(Collected data)
/-- A message arises in this slot. -/
def State.tell (s : State) (dest word : Nat) : State := { s with fab := { s.fab with outbox := s.fab.outbox ++ [(dest, word)] } }

/-- The device takes part in scheduling: its generation is SET, and it is neither OUT_OF_STEP nor FENCED (R428, R472). -/
def State.inStep (s : State) : Bool := s.rd R.fsch_SCHED_STATE 0 == 0 && s.rd R.gen_GEN_STATE 0 == 1

/-! ## Budgets of destination ports (R415, R419) -/

/-- C_p times SPEEDUP in 1/64 cell, as a fraction over 8. -/
def State.grantRate8 (s : State) (p : Nat) : Nat := s.rateOf p * s.rd R.fsch_SPEEDUP 0

/-- Entries of 0x6078 that are enabled for a port. -/
def State.standingOf (s : State) (p : Nat) : List Nat :=
  ((s.instances R.stand_ENABLE).map (·.1)).filter (fun i => s.rd R.stand_PORT i == p)

/-- STANDING_RESERVED of a port: S cells in every P slots. -/
def State.standingReserved (s : State) (p : Nat) : Nat :=
  (s.standingOf p).foldl (fun a i => a + openDiv (s.rd R.stand_CELLS i * 64) (max 1 (s.rd R.stand_PERIOD i))) 0

/-- GRANT_RATE of a port. -/
def State.grantRate (s : State) (p : Nat) : Nat := openDiv (s.grantRate8 p) 8 - s.standingReserved p

/-- A sum of fractions as one fraction. -/
def addFrac (a b : Nat × Nat) : Nat × Nat := (a.1 * b.2 + b.1 * a.2, a.2 * b.2)

/-- The standing reservations of a port exceed half of C_p times SPEEDUP (R419), for a reader of values. -/
def standingOver (rd : Reg → Nat → Nat) (entries : List Nat) (rate8 : Nat) : Bool :=
  let f := (entries.map (fun i => (rd R.stand_CELLS i * 64, max 1 (rd R.stand_PERIOD i)))).foldl addFrac (0, 1)
  decide (rate8 * f.2 < 16 * f.1)

/-- GRANT_QUANTUM of a port, or the default for its rate. -/
def State.quantum (s : State) (p : Nat) : Nat :=
  let q := s.rd R.pgr_GRANT_QUANTUM p
  if q ≠ 0 then q
  else match s.rateOf p with
    | 1600 => 32 | 800 => 16 | 400 => 8 | 200 => 4 | 100 => 4 | 50 => 2 | _ => 1

def State.budgetCap (s : State) (p : Nat) : Nat := 4 * s.quantum p * 64
def State.budget (s : State) (p : Nat) : Nat := mget 0 s.fab.budgets p
def State.setBudget (s : State) (p v : Nat) : State := { s with fab := { s.fab with budgets := mput 0 s.fab.budgets p v } }

/-- Step 1 of R412: GRANT_RATE joins every port's budget, up to its cap. BUDGET shows it. -/
def State.addBudgets (s : State) : State :=
  s.each ((s.instances R.port_PORT_MODE).map (·.1)) (fun t p =>
    let b := min (t.budgetCap p) (t.budget p + t.grantRate p)
    (t.setBudget p b).wr R.pgr_BUDGET p b)

/-! ## The request table (R414) -/

def ReqEnt.pending (e : ReqEnt) : Nat := e.p1 + e.p2 + e.p3

def State.reqs (s : State) (q : Nat) : List ReqEnt := mget [] s.fab.requests q
def State.setReqs (s : State) (q : Nat) (l : List ReqEnt) : State :=
  { s with fab := { s.fab with requests := mput [] s.fab.requests q (l.filter (fun e => e.pending != 0 || e.deficit != 0)) } }

/-- The entry of a source toward an egress queue changed, or made when it has none; one that had no cells pending was off the DRR list
and joins it at the end. -/
def State.withReq (s : State) (q src : Nat) (f : ReqEnt → ReqEnt) : State :=
  let l := s.reqs q
  if l.any (fun e => e.src == src && e.pending != 0) then s.setReqs q (l.map (fun e => if e.src = src then f e else e))
  else if l.any (fun e => e.src == src) then
    s.setReqs q (l.filter (fun e => e.src != src) ++ (l.filter (fun e => e.src == src)).map f)
  else s.setReqs q (l ++ [f ⟨src, 0, 0, 0, 0, true⟩])

/-- Entries of the table that hold requested cells. -/
def State.reqCount (s : State) : Nat := s.fab.requests.foldl (fun a e => a + (e.2.filter (fun x => x.pending != 0)).length) 0

/-- A REQUEST acts at the destination. -/
def State.actRequest (s : State) (src w : Nat) : State :=
  let q := msgPort w * 8 + msgTc w
  let n := 2 ^ (bits w 46 43 - 1)
  if 768 ≤ msgPort w ∨ bits w 46 43 = 0 then s
  else if !(s.reqs q).any (fun e => e.src == src && e.pending != 0) && decide (262144 ≤ s.reqCount) then s.bump R.fsch_REQ_TABLE_FULL 0
  else s.withReq q src (fun (e : ReqEnt) =>
    if bit w 42 then { e with p1 := n, p2 := 0, p3 := 0 } else { e with p1 := e.p1 + min n (65535 - e.pending) })

/-! ## Outstanding grants (R415, R416) -/

/-- OUT_q of an egress queue. -/
def State.outQ (s : State) (q : Nat) : Nat :=
  (s.fab.outs.filter (fun o => o.q == q)).foldl (fun a o => a + (match o.accepted with
    | none => o.cells
    | some n => n - o.arrived)) 0

/-- Cells returned to a port's budget, up to the cap. -/
def State.refund (s : State) (p cells : Nat) : State := s.setBudget p (min (s.budgetCap p) (s.budget p + cells * 64))

/-- Cells of a source and queue that arrived before the answers to its grants acted, and the state with another number of them; none is
kept while no grant of theirs is without its answer. -/
def State.earlyCells (s : State) (src q : Nat) : Nat := mget 0 s.fab.early (src * 8192 + q)
def State.setEarly (s : State) (src q n : Nat) : State :=
  let open_ := s.fab.outs.any (fun o => o.src == src && o.q == q && (o.accepted.isNone || o.assumed))
  { s with fab := { s.fab with early := mput 0 s.fab.early (src * 8192 + q) (if open_ then n else 0) } }

/-- A decline: the grant's cells return to the budget and, with their next offer, to PENDING; the cells of a third offer leave it. -/
def State.declined (s : State) (o : OutGrant) : State :=
  let s0 := { s with fab := { s.fab with outs := s.fab.outs.filter (· != o) } }
  let s1 := (s0.setEarly o.src o.q (s.earlyCells o.src o.q)).refund (o.q / 8) o.cells
  let s2 := s1.wr R.pgr_GRANTED_CELLS (o.q / 8) ((s1.rd R.pgr_GRANTED_CELLS (o.q / 8) + 2 ^ 64 - o.accepted.getD 0) % 2 ^ 64)
  s2.withReq o.q o.src (fun e =>
    { e with
      deficit := e.deficit + o.cells
      p2 := if o.iter = 1 then e.p2 + o.cells else e.p2
      p3 := if o.iter = 2 then e.p3 + o.cells else e.p3 })

/-- A grant is kept while it has no answer, or cells of it are still to come. -/
def OutGrant.isOpen (o : OutGrant) : Bool :=
  match o.accepted with
  | some n => decide (o.arrived < n) || o.assumed
  | none => true
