-- ==== Sys2Proof/Machine/Rules.lean ====
section
/-! DEFINITION. The refusals of a write that rules of single objects state: principal, access, busy, state and range (R32 steps 5 to 8
and 10). Combination checks stand in Combos. -/

namespace Sys2Proof.Machine

/-! ## Requests (R48, R50) -/

/-- The kind of function whose own object an index is. -/
def fnOfIndex (i : Nat) : Option Fn := [Fn.port, .link, .group, .chiplet, .tenant, .table, .carve].find? (fun f => fnIndex f == i)

/-- An index is a stoppable function's own object. -/
def isFunctionIndex (i : Nat) : Bool := (fnOfIndex i).isSome

/-- A key is a REQUEST. -/
def isRequest (k : Nat) : Bool := isFunctionIndex (keyIndex k) && keySub k == 2

/-- The state that the requests accepted in this slot will produce (R50). -/
def State.projected (s : State) : State :=
  s.each (s.acc.slotWrites.filter (fun w => isRequest w.key)) (fun t w => match fnOfIndex (keyIndex w.key) with
    | none => t
    | some f => t.requestFn w.who f (keyInst w.key) w.val)

/-- OWNED entries of a tenant remain (R234). -/
def State.tenantUses (s : State) (n : Nat) : Bool :=
  s.rd R.tquota_HOST_USED n != 0 || s.rd R.tquota_ROUTE_USED n != 0 || s.rd R.tquota_LONG6_USED n != 0
    || s.rd R.tquota_FLOW_USED n != 0

/-- A START of a function in STOPPED is refused for what it needs first: its container RUNNING (R53, R358), a whole image (R162), a
board table (R332). -/
def State.startNeeds (s : State) (f : Fn) (n : Nat) : Bool :=
  (s.containers f n).all (fun c => s.fnState c.1 c.2 == stRunning) && (f != .group || s.on R.img_STORE_VALID n) && (f != .chiplet || s.lan.board.isSome)

/-- A POWER_OFF of a function in STOPPED is refused: of a tenant with owned entries (R234), of the carve over domains that are on or
asked to come on (R580). -/
def State.keepsPower (s : State) (f : Fn) (n : Nat) : Bool :=
  match f with
  | .tenant => s.tenantUses n
  | .carve => ((List.range 24).map (· + 5)).any (fun d =>
      s.rd R.dom_DOMAIN_STATE d != 0 || s.domTarget d
        || s.acc.slotWrites.any (fun w => R.dom_POWER_REQUEST.has w.key && keyInst w.key == d && w.val == 1))
  | _ => false

/-- A request answers DA_STATE (R50). -/
def State.requestBad (s : State) (f : Fn) (n code : Nat) : Bool :=
  let st := s.fnState f n
  if s.fns.powering.contains (fnKey f n) then code == 2
  else if st = stOff then code == 2
  else if st = stStopped then (code == 2 && !s.startNeeds f n) || (code == 3 && s.keepsPower f n)
  else if st = stStarting ∨ st = stRunning then code == 3
  else code == 2 || code == 3

/-! ## Rights (R55 to R58) -/

/-- Right bits of a range (R55): 0 READ, 1 WRITE, 2 CONTROL, 3 COMMIT. -/
def State.hasRight (s : State) (p index right : Nat) : Bool :=
  bit (s.rd R.princ_RIGHTS p) (4 * (index / 0x1000) + right)

/-- Ranges that a scope mask selects. -/
def scopeRanges (scope : Nat) : List Nat := ((List.range 10).map (· + 1)).filter (fun i => bit scope i)

/-- A key lies in a range that a scope selects (R39). -/
def inScope (scope k : Nat) : Bool := 1 ≤ keyIndex k / 0x1000 && keyIndex k / 0x1000 ≤ 10 && bit scope (keyIndex k / 0x1000)

/-- Refusals with DA_PRINCIPAL of single objects: RIGHTS beyond the writer's own (R58), a commit without the COMMIT right (R40), SET_ID
(R399), a command of another tenant (R217), a tenant's record output (R511). -/
def badPrincipal (s : State) (who k v : Nat) : Bool :=
  let tenant := s.rd R.princ_TENANT who
  if R.princ_RIGHTS.has k then Nat.land (v % 2 ^ 44 / 16 * 16) (s.rd R.princ_RIGHTS who) != v % 2 ^ 44 / 16 * 16
  else if R.commit_TRIGGER.has k then
    (v == 1 || v == 2) && !(scopeRanges (s.latest R.commit_SCOPE 0)).all (fun i => s.hasRight who (i * 0x1000) 3)
  else if R.fab_SET_ID.has k then who != 0
  else if R.chan_CMD.has k then tenant != 0xFFFF && !(cmdTenanted v && cmdTenant v == tenant)
  else if R.ttel_OUTPUT.has k then tenant != 0xFFFF
  else false

/-- Refusals with DA_ACCESS of single objects: fixed principals (R57), this device's own identity entry (R397), a generation that is not
blank (R604). -/
def badAccess (s : State) (k : Nat) : Bool :=
  let n := keyInst k
  (keyIndex k == 0x1020 && decide (n ≤ 2))
    || (keyIndex k == 0x6008 && s.myId == n && s.on R.idn_VALID n)
    || (R.settings_RECORD.has k && (s.rd R.settings_GEN_STATE n != 0 || (match s.pwr.programming with
        | some (g, _) => g == n
        | none => false)))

## What you need to do:
With "chiplet" as the string to match, show every line of the entries above that has it.

## Answer section:
def fnOfIndex (i : Nat) : Option Fn := [Fn.port, .link, .group, .chiplet, .tenant, .table, .carve].find? (fun f => fnIndex f == i)
  (s.containers f n).all (fun c => s.fnState c.1 c.2 == stRunning) && (f != .group || s.on R.img_STORE_VALID n) && (f != .chiplet || s.lan.board.isSome)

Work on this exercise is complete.